Concept: Fault vs. Failure
1. The Snapshot
A Fault is a local deviation from spec (one component breaks); a Failure is a global outage (the system stops serving users).
2. The Description
This distinction is crucial for building reliable systems. Since it is impossible to reduce the probability of a fault to zero, the engineering goal is to design systems that prevent faults from becoming failures.
3. Author Quotes
"Note that a fault is not the same as a failure. A fault is usually defined as one component of the system deviating from its spec, whereas a failure is when the system as a whole stops providing the required service to the user." (p. 7)
4. Defining Features
- Fault: A component-level error (e.g., HDD crash, network packet loss).
- Failure: A system-level outage (e.g., User sees "500 Internal Server Error").
- Goal: Build fault-tolerant systems that prevent faults from causing failures.
5. The Boundary
- Fault is NOT Failure: You can have many faults (e.g., redundant nodes failing) without a system failure, provided your architecture is resilient.
6. The Prototype
A car with a flat tire has a Fault. If you have a spare and fix it, you avoid Failure (not reaching your destination). If you have no spare, the fault becomes a failure.
7. Helpful Info
Netflix's "Chaos Monkey" is a famous application of this concept.

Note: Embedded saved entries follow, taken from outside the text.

-- ==== Sys2Proof/Word.lean ====
section
/-! DEFINITION. The words of the part: register words, path counts, identifiers, tags and slots. -/

namespace Sys2Proof

/-- One word of the register window: 16 bits (R182). -/
abbrev Word := BitVec 16

/-- A path count: a 32-bit value that wraps (00_scope.md, Conventions; R163). -/
abbrev Count := BitVec 32

/-- A statement id or an account reference, 0 to FFFFFFFFh (R1). -/
abbrev Ident := BitVec 32

/-- The number of a sheet record, 0 to 47 (R21). -/
abbrev Tag := Fin 48

/-- The number of a statement record, 0 to 15 (R1). -/
abbrev Slot := Fin 16

end Sys2Proof
end

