-- ==== Sys2Proof/Machine/State.lean ====
section
/-! DEFINITION. The state of the part as plain data, block by block, and the state right after cold reset. -/

namespace Sys2Proof.Machine

/-- No command of the part ends in a fault of the model: a refused command is answered with a result code (R184), and
a path fault is a jam, which the part takes and goes on (R147). So there is no reason to list. -/
inductive Fault
deriving DecidableEq, Repr

/-- Why a command has no meaning. -/
inductive Refusal
  /-- Raised by an arm of exec whose command has no meaning yet; safe (the model stops where the part goes on). No arm
  raises it now. -/
  | notModelled (mnemonic : String)
deriving DecidableEq, Repr

/-! ## Statement Table Unit (chapter 1) -/

/-- The state of a record that is not FREE (R1), coded from 1 (R185). -/
inductive StatementState | opened | closed | broken | abandoned
deriving DecidableEq, Repr

/-- The plex of a statement (R1). -/
inductive Plex | simplex | duplex
deriving DecidableEq, Repr

/-- The bin class of a statement (R1, R4). -/
inductive BinClass | standard | oversize
deriving DecidableEq, Repr

/-- The six causes of a break, in the order of R1. -/
inductive BreakCause | jam | blank | gauge | binOpened | binOverflow | reset
deriving DecidableEq, Repr

/-- A statement record that is not FREE (R1). -/
structure Statement where
  state      : StatementState
  ident      : Ident
  account    : Ident
  plex       : Plex
  binClass   : BinClass
  declared   : Option Nat
  generation : Nat
  nextPage   : Nat
  queued     : Nat
  admitted   : Nat
  delivered  : Nat
  inFlight   : Nat
  bin        : Option Bin
  firstPos   : Option Nat
  lastPos    : Option Nat
  cause      : Option BreakCause
  lastSeen   : Bool
deriving DecidableEq, Repr

/-- The Statement Table, FREE as `none` (R1), and the opening numbers (R2). -/
structure StatementUnit where
  table    : Vector (Option Statement) 16
  openings : Vector Word 16
deriving DecidableEq, Repr

/-- The pair by which blocks inside the part name a statement (R2): the owner of a sheet (R22), an entry of a stacking
list, and the owner that last statement names (R126). -/
structure Owner where
  slot       : Slot
  generation : Nat
deriving DecidableEq, Repr

/-! ## Sheet Table Unit (chapter 2) -/

/-- The state of a live record (R21, R24), coded from 1 (R185). -/
inductive SheetState | picking | main | loop | parked | output | stranded
deriving DecidableEq, Repr

/-- Why a sheet is condemned (R34). -/
inductive CondemnCause | blank | gauge | broken
deriving DecidableEq, Repr

/-- The state of a side in a sheet record (R21): `none_` is NONE, which only a back pitch takes. -/
inductive SideState | none_ | called | ready | imaging | done | missed
deriving DecidableEq, Repr

/-- The verdict of a gauge burst (R102). -/
inductive Verdict | normal | double | thin
deriving DecidableEq, Repr

/-- The trail the PTK awaits next for a sheet (R21, R27). `widened` is the mark of R105 for this window; `expired` is
the model's mark that its expiry has been taken (log 19). -/
structure TrailPending where
  sensor  : Sensor
  opens   : Count
  closes  : Count
  widened : Bool
  expired : Bool
deriving DecidableEq, Repr

/-- The result of a gauge burst (R21, R32). -/
structure GaugeResult where
  readings : List Nat
  verdict  : Verdict
deriving DecidableEq, Repr

/-- A live sheet record (R21). `back` is absent for SIMPLEX. -/
structure Sheet where
  state        : SheetState
  slot         : Slot
  generation   : Nat
  page         : Nat
  last         : Bool
  plex         : Plex
  tray         : Tray
  length       : Nat
  target       : Bin
  condemned    : Option CondemnCause
  front        : SideState
  back         : Option SideState
  lastSensor   : Option Sensor
  lastLead     : Option Count
  trail        : Option TrailPending
  attempts     : Nat
  gauge        : Option GaugeResult
  divert       : Bool
  runOut       : Bool
deriving DecidableEq, Repr

/-! ## Admission Controller (chapter 3) -/

/-- A feed queue entry (R44). -/
structure Entry where
  slot       : Slot
  generation : Nat
  page       : Nat
  last       : Bool
  tray       : Tray
  attempts   : Nat
deriving DecidableEq, Repr

/-- The two feed queues (R44). -/
inductive Queue | new | restart
deriving DecidableEq, Repr

/-- The hold reasons, coded NONE 0 to EMPTY 12 (R55, R185). -/
inductive HoldReason
  | none_ | transport | pickBusy | tag | tray | sequence | depth | loopGuard | bin | credit | order | purge | empty
deriving DecidableEq, Repr

/-- The condition of a tray (R48). -/
inductive TrayCondition | ok | suspect | failed
deriving DecidableEq, Repr

/-- A pick pending (not issued) or in progress: the copy of the entry and its source queue, which holds the picking
place (R47, R60, R61). -/
structure Pick where
  entry  : Entry
  source : Queue
  tag    : Tag
  launch : Count
  issued : Bool
deriving DecidableEq, Repr

/-- The previous-grant record (R50). -/
structure PreviousGrant where
  tag       : Tag
  predicted : Count
  length    : Nat
  target    : Bin
  plex      : Plex
deriving DecidableEq, Repr

/-- The Admission Controller. `suspects` holds the suspect claims sent by the PTK and not yet taken (R49, log 22). -/
structure Admission where
  newQueue     : List Entry
  restartQueue : List Entry
  newHold      : HoldReason
  restartHold  : HoldReason
  pick         : Option Pick
  previous     : Option PreviousGrant
  starvation   : Nat
  conditions   : Vector TrayCondition 3
  pickLines    : Vector Bool 3
  releaseLine  : Bool
  suspects     : List Tray
deriving DecidableEq, Repr

/-! ## Transfer Sequencer (chapter 4) -/

/-- The side of a pitch (R67). -/
inductive Side | front | back
deriving DecidableEq, Repr

/-- The state of a pitch in the list (R67). -/
inductive PitchState | called | ready | missed | imaging
deriving DecidableEq, Repr

/-- The miss reason of a MISSED pitch (R67). -/
inductive MissReason | deadline | fail
deriving DecidableEq, Repr

/-- A pitch (R67). -/
structure Pitch where
  call       : Word
  tag        : Tag
  slot       : Slot
  generation : Nat
  page       : Nat
  side       : Side
  state      : PitchState
  deadline   : Count
  reason     : Option MissReason
  registered : Bool
  read       : Bool
deriving DecidableEq, Repr

/-- The Transfer Sequencer (R67, R68, R78); `halted` while deadline expiries are not taken (R81). -/
structure Sequencer where
  pitches        : List Pitch
  nextCall       : Word
  transferEnable : Bool
  halted         : Bool
deriving DecidableEq, Repr

/-! ## Path Tracker (chapter 5) -/

/-- An entry of an expectation list (R90), with the pair that the PTK holds for its claims on the record (R22, log 40). -/
structure Expectation where
  tag     : Tag
  owner   : Owner
  opens   : Count
  closes  : Count
  widened : Bool
deriving DecidableEq, Repr

/-- The release window (R100), with the marks of `TrailPending`. -/
structure ReleaseWindow where
  tag     : Tag
  opens   : Count
  closes  : Count
  widened : Bool
  expired : Bool
deriving DecidableEq, Repr

/-- The park watch (R98), with the pair of its claim (R22, log 40). -/
structure ParkWatch where
  tag   : Tag
  owner : Owner
  count : Count
deriving DecidableEq, Repr

/-- A running gauge burst (R101), with the pair of its claim (R22, log 40). -/
structure Burst where
  tag      : Tag
  owner    : Owner
  tray     : Tray
  regLead  : Count
  readings : List Nat
deriving DecidableEq, Repr

/-- The ten jam causes, in the order of the jam record (R146). -/
inductive JamCause
  | late | early | unexpected | short | stall | overlap | trackFull | loopOverrun | gateConflict | binOpen
deriving DecidableEq, Repr

/-- The jam snapshot (R109); a level is true for COVERED. -/
structure Snapshot where
  levels : Vector Bool 14
  count  : Count
  cause  : Option JamCause
  sensor : Sensor
  tag    : Option Tag
  second : Bool
  locked : Bool
deriving DecidableEq, Repr
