/-! ## Queues -/

/-- The entries of a feed queue, head first (R44). -/
def State.queue (s : State) : Queue → List Entry
  | .new => s.adm.newQueue
  | .restart => s.adm.restartQueue

/-- Write the entries of a feed queue. -/
def State.setQueue (s : State) (q : Queue) (l : List Entry) : State :=
  match q with
  | .new => { s with adm := { s.adm with newQueue := l } }
  | .restart => { s with adm := { s.adm with restartQueue := l } }

/-- The hold reason shown by a queue (R55). -/
def State.hold (s : State) : Queue → HoldReason
  | .new => s.adm.newHold
  | .restart => s.adm.restartHold

/-- Write the hold reason of a queue. -/
def State.setHold (s : State) (q : Queue) (h : HoldReason) : State :=
  match q with
  | .new => { s with adm := { s.adm with newHold := h } }
  | .restart => { s with adm := { s.adm with restartHold := h } }

/-- The queue holds its picking place (R47). -/
def State.holdsPlace (s : State) (q : Queue) : Bool := s.adm.pick.any fun p => p.source = q

/-- A queue has a free entry: occupancy plus the picking place below 16 (R44). -/
def State.queueHasRoom (s : State) (q : Queue) : Bool :=
  (s.queue q).length + (if s.holdsPlace q then 1 else 0) < 16

/-- The registration slot is free: no pick waits for its launch count (R50). -/
def State.slotFree (s : State) : Bool := s.adm.pick.all fun p => p.issued

/-- A flush taken (R46): every entry of the pair leaves both queues, the others keep their order. -/
def takeFlush (s : State) (o : Owner) : State :=
  let keep := fun (e : Entry) => !(e.slot = o.slot && e.generation = o.generation)
  { s with adm := { s.adm with
      newQueue := s.adm.newQueue.filter keep
      restartQueue := s.adm.restartQueue.filter keep } }

/-! ## Trays -/

/-- A suspect claim taken (R48): an OK tray becomes SUSPECT with a TRAY notice. -/
def takeSuspect (s : State) (t : Tray) : State :=
  if s.condition t = .ok then (s.setCondition t .suspect).notify (.tray t .suspect) else s

/-- A third miss (R48, R64): an OK or SUSPECT tray becomes FAILED with a TRAY notice. -/
def failTray (s : State) (t : Tray) : State :=
  if s.condition t = .failed then s else (s.setCondition t .failed).notify (.tray t .failed)

/-! ## The bin claim (R58) -/

/-- A listed statement is still admitting: OPEN, or CLOSED with pages admitted less than pages queued (R58). -/
def stillAdmitting (s : State) (o : Owner) : Bool :=
  match s.ofPair o.slot o.generation with
  | none => false
  | some r => r.state = .opened || (r.state = .closed && r.admitted < r.queued)

/-- A bin of a role that is READY, with room in its stacking list and no listed statement still admitting (R58). -/
def claimable (s : State) (role : BinRole) (b : Bin) : Bool :=
  (s.bin b).role = role && (s.bin b).state = .ready && (s.bin b).stacking.length < 4
    && (s.bin b).stacking.all fun o => !stillAdmitting s o

/-- A bin qualifies for a STANDARD statement: claimable, with free space for the declared pages or the unknown-length
reserve (R58). -/
def qualifies (s : State) (r : Statement) (b : Bin) : Bool :=
  claimable s .standard b && r.declared.getD (s.limit .unknownLengthReserve) ≤ s.credit b

/-- The search order from the current standard bin: itself, then in number order, from B4 round to B1 (R58). -/
def searchFrom : Bin → List Bin
  | .b1 => [.b1, .b2, .b3, .b4]
  | .b2 => [.b2, .b3, .b4, .b1]
  | .b3 => [.b3, .b4, .b1, .b2]
  | .b4 => [.b4, .b1, .b2, .b3]
  | .p => [.b1, .b2, .b3, .b4]

/-- The bin claim without effect (R58). -/
def claimBin (s : State) (r : Statement) : Option Bin :=
  match r.binClass with
  | .oversize => [Bin.b1, .b2, .b3, .b4].find? (claimable s .oversize)
  | .standard => (searchFrom s.bnm.pointer).find? (qualifies s r)

/-- The statement's bin, or the bin the claim would give (R57). -/
def binFor (s : State) (r : Statement) : Option Bin := if r.bin.isSome then r.bin else claimBin s r

/-- The claim with effect (R58): the pointer moves to a STANDARD claim's bin, and the BNM appends the statement. With
`doorOpens` the bin's door opens after the claim has read the bin and before the append (R129, R144; log 44). -/
def claimWithEffect (s : State) (slot : Slot) (r : Statement) (b : Bin) (doorOpens : Bool) : State :=
  let s := match r.binClass with
    | .standard => { s with bnm := { s.bnm with pointer := b } }
    | .oversize => s
  appendStacked (if doorOpens then openStacker s b else s) b slot r.generation

/-! ## Hold reasons (R55 to R57) -/

/-- The Transfer Sequence room is short for a head of a plex (R56, SEQUENCE). -/
def sequenceShort (s : State) (plex : Plex) : Bool :=
  8 < s.tsq.pitches.length + (s.tagsWhere Sheet.backPending).length + (if plex = .duplex then 2 else 1)

/-- The duplex depth is full for a head of a plex (R56, DEPTH). -/
def depthFull (s : State) (plex : Plex) : Bool := plex = .duplex && 3 ≤ (s.tagsWhere Sheet.backUndone).length

/-- A LOOP record that is about to need the slot: its predicted DUP2 arrival is not later than the present count plus the
loop guard, or its DUP2 lead has been accepted (R56). -/
def nearsPark (s : State) (r : Sheet) : Bool :=
  r.state = .loop &&
    (r.lastSensor == some .dup2 ||
      r.lastLead.any fun c => !isLater (plus c (s.leg .dup1Dup2)) (plus s.now (s.limit .loopGuard)))

/-- The loop is about to need the slot (R56, LOOP GUARD). -/
def loopGuarded (s : State) : Bool := s.anySheet fun r => r.state = .parked || nearsPark s r

/-- The purge bin could not take every live sheet and one more (R57, PURGE). -/
def purgeShort (s : State) : Bool := s.capacity .p - (s.bin .p).fill ≤ s.live

/-- A SIMPLEX head would overtake a DUPLEX sheet of its bin (R57, ORDER). -/
def overtakes (s : State) (plex : Plex) (b : Bin) : Bool :=
  plex = .simplex && s.anySheet fun r => r.backUndone && r.target = b

/-- The tray of a head cannot be picked from (R48, TRAY). -/
def trayHeld (s : State) (t : Tray) : Bool := s.condition t != .ok || !s.lines.trayReady[t.idx]

/-- The bin has no credit (R57, CREDIT). -/
def creditHeld (s : State) (b : Bin) : Bool := s.capacity b ≤ (s.bin b).fill + (s.bin b).reserved

/-- The evaluation of a queue without a head: the checks marked "any" (R55). -/
def evaluateEmpty (s : State) : HoldReason :=
  if s.tsv.state ≠ .running then .transport
  else if s.anySheet fun r => r.state = .picking then .pickBusy
  else if s.freeTag.isNone then .tag
  else if loopGuarded s then .loopGuard
  else if purgeShort s then .purge
  else .empty

/-- The evaluation of a head, in the order of R55. A head whose slot and generation name no present statement has no
plex, class or bin, and holds on BIN (log 15). -/
def evaluateHead (s : State) (e : Entry) : HoldReason :=
  if s.tsv.state ≠ .running then .transport
  else if s.anySheet fun r => r.state = .picking then .pickBusy
  else if s.freeTag.isNone then .tag
  else if trayHeld s e.tray then .tray
  else
    match s.ofPair e.slot e.generation with
    | none => if loopGuarded s then .loopGuard else .bin
    | some st =>
      if sequenceShort s st.plex then .sequence
      else if depthFull s st.plex then .depth
      else if loopGuarded s then .loopGuard
      else
        match binFor s st with
        | none => .bin
        | some b =>
          if creditHeld s b then .credit
          else if overtakes s st.plex b then .order
          else if purgeShort s then .purge
          else .none_

/-- The evaluation of a queue (R55). -/
def evaluate (s : State) (q : Queue) : HoldReason :=
  match (s.queue q).head? with
  | none => evaluateEmpty s
  | some e => evaluateHead s e

/-- A head that holds on CREDIT while its bin's reserved count is 0 can never be admitted (R59). -/
def overflows (s : State) (e : Entry) : Bool :=
  evaluateHead s e = .credit &&
    match s.ofPair e.slot e.generation with
    | none => false
    | some st => (binFor s st).any fun b => (s.bin b).reserved = 0

/-- One evaluation of a queue: the hold reason shown, and the BIN_OVERFLOW break request (R55, R59). -/
def evaluateQueue (s : State) (q : Queue) : State :=
  let u := s.setHold q (evaluate s q)
  match (s.queue q).head? with
  | none => u
  | some e =>
    if overflows s e then u.askBreak e.slot e.generation .binOverflow (some (s.openingOf e.slot)) else u

/-! ## Slot timing (R53, R54) -/

/-- The base next slot count: predicted REG arrival, length and minimum gap of the record (R53). -/
def baseSlotCount (s : State) (g : PreviousGrant) : Count := plus (plus g.predicted g.length) (s.limit .minimumGap)

/-- The next slot count for a claimant with a target bin and plex; no lower bound without a record (R53). -/
def nextSlotCount (s : State) (target : Bin) (plex : Plex) : Option Count :=
  s.adm.previous.map fun g =>
    if g.target = target ∧ g.plex = plex then baseSlotCount s g
    else plus (baseSlotCount s g) (s.limit .routeChangeGap)

/-- The launch count of a tray grant (R54). -/
def launchCount (s : State) (t : Tray) (target : Bin) (plex : Plex) : Count :=
  match nextSlotCount s target plex with
  | none => s.now
  | some c => laterOf (minus (minus c (s.limit .pickDistance)) (s.leg (regLegOf t))) s.now

/-- The predicted REG arrival of a launch count (R54). -/
def predictedReg (s : State) (t : Tray) (launch : Count) : Count :=
  plus (plus launch (s.limit .pickDistance)) (s.leg (regLegOf t))

/-! ## Grants (R60) -/

/-- The sheet record a tray grant creates (R25). -/
def newSheet (s : State) (e : Entry) (st : Statement) (b : Bin) : Sheet where
  state := .picking
  slot := e.slot
  generation := e.generation
  page := e.page
  last := e.last
  plex := st.plex
  tray := e.tray
  length := (s.traySettings e.tray).length
  target := b
  condemned := none
  front := .called
  back := if st.plex = .duplex then some .none_ else none
  lastSensor := none
  lastLead := none
  trail := none
  attempts := e.attempts
  gauge := none
  divert := false
  runOut := false

/-- The steps of a tray grant to the head `e` of a queue, for its statement, with the bin it holds or claims and the free
tag the SHT hands back (R60); `doorOpens` as for the claim. -/
def grantSteps (s : State) (q : Queue) (e : Entry) (st : Statement) (b : Bin) (t : Tag) (starvation : Nat)
    (doorOpens : Bool) : State :=
  let launch := launchCount s e.tray b st.plex
  let predicted := predictedReg s e.tray launch
  let s := s.setQueue q (s.queue q).tail
  let s := if st.bin.isSome then s else claimWithEffect s e.slot st b doorOpens
  let s := reserve s b
  let s := s.setSheet t (some (newSheet s e st b))
  let s := reportAdmission s e.slot e.generation t (if st.bin.isSome then none else some b)
  let s := appendPitch s t e.slot e.generation e.page .front predicted
  { s with adm := { s.adm with
      pick := some { entry := e, source := q, tag := t, launch, issued := false }
      previous := some
        { tag := t, predicted, length := (s.traySettings e.tray).length, target := b, plex := st.plex }
      starvation := starvation } }

/-- The grant of the slot to the head of a queue (R60). -/
def grantHead (s : State) (q : Queue) (starvation : Nat) (doorOpens : Bool) : State :=
  match (s.queue q).head? with
  | none => s
  | some e =>
    match s.ofPair e.slot e.generation, s.freeTag with
    | some st, some t =>
      match binFor s st with
      | none => s
      | some b => grantSteps s q e st b t starvation doorOpens
    | _, _ => s

/-- The release count of the parked record (R62); no lower bound without a previous-grant record. -/
def releaseDue (s : State) (r : Sheet) : Bool :=
  match nextSlotCount s r.target .duplex with
  | none => true
  | some c => reaches s.now (minus c (s.leg .releaseReg))

/-- The PARKED record eligible for release now (R62). -/
def releaseClaimant (s : State) : Option (Tag × Sheet) :=
  if s.tsv.state = .running ∨ s.tsv.state = .draining then
    match s.parkedTag with
    | none => none
    | some t =>
      match s.sheet t with
      | none => none
      | some r => if releaseDue s r then some (t, r) else none
  else none

/-- The queue a grant decision over evaluated heads awards the slot to, with the starvation count after it (R51, R52):
the new head when the guard is due, else the restart head, else the new head. -/
def chooseHead (s : State) : Option (Queue × Nat) :=
  let newOk := s.adm.newHold = .none_
  let restartOk := s.adm.restartHold = .none_
  if newOk ∧ s.adm.starvation = 4 then some (.new, 0)
  else if restartOk then some (.restart, if newOk then s.adm.starvation + 1 else 0)
  else if newOk then some (.new, 0)
  else none

/-- The end of a pick at the tray exit lead (R54, R61): the pick line withdrawn, the picking place ended, the prediction
moved in the previous-grant record and at the TSQ. -/
def pickDone (s : State) (t : Tag) (tray : Tray) (c : Count) : State :=
  let predicted := plus c (s.leg (regLegOf tray))
  let s := s.setPickLine tray false
  let s := { s with adm := { s.adm with
      pick := if s.adm.pick.any fun p => p.tag = t then none else s.adm.pick
      previous := s.adm.previous.map fun g => if g.tag = t then { g with predicted := predicted } else g } }
  moveDeadline s t predicted

/-! ## Misfeed (R63, R64) -/

/-- The page of a withdrawn record put back at the head of its source queue, or gone with its place (R47, R63, R64). -/
def requeue (s : State) (p : Pick) (r : Sheet) (answer : Option StatementState) : State :=
  let s := { s with adm := { s.adm with pick := none } }
  let third := r.attempts + 1 = 3
  let s := if third then failTray s r.tray else s
  match answer with
  | none => s
  | some st =>
    if st.ended then s
    else s.setQueue p.source ({ p.entry with attempts := if third then 0 else r.attempts + 1 } :: s.queue p.source)

/-- A misfeed reported by the PTK (R63): the pick line is withdrawn (R61); a PICKING record is withdrawn with its pitch,
its reservation and its counts, and its page is put back. The break of a side already MISSED reaches the STU before the
withdrawal report (R85). A record in another state is left (R37). -/
def misfeed (s : State) (t : Tag) : State :=
  match s.adm.pick with
  | none => s
  | some p =>
    if p.tag ≠ t then s
    else
      let s := s.setPickLine p.entry.tray false
      match s.claimed t p.entry.owner with
      | none => s
      | some r =>
        if r.state ≠ .picking then s
        else
          let s := retire s t
          let s := withdrawPitch s t
          let s := release s r.target
          let s := if r.front = .missed then takeBreaksOf s r.slot r.generation .blank else s
          let (s, answer) := reportWithdrawal s r.slot r.generation
          requeue s p r answer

It intentionally introduces faults (killing servers) to verify that the system does not experience a failure.
8. The Swap Test
"We use redundancy to ensure that a hardware Fault doesn't result in a total system Failure."
9. Source Reference
ddia/pages/page_029.txt
🧠 Pedagogical Tracking
| Milestone | Status | Date | Lesson Ref | Notes |
|---|---|---|---|---|
| Introduced in Lesson | ⚪ | |||
| Active Recall #1 | ⚪ | |||
| 1-Day Review | ⚪ | |||
| 1-Week Review | ⚪ | |||
| 1-Month Review | ⚪ |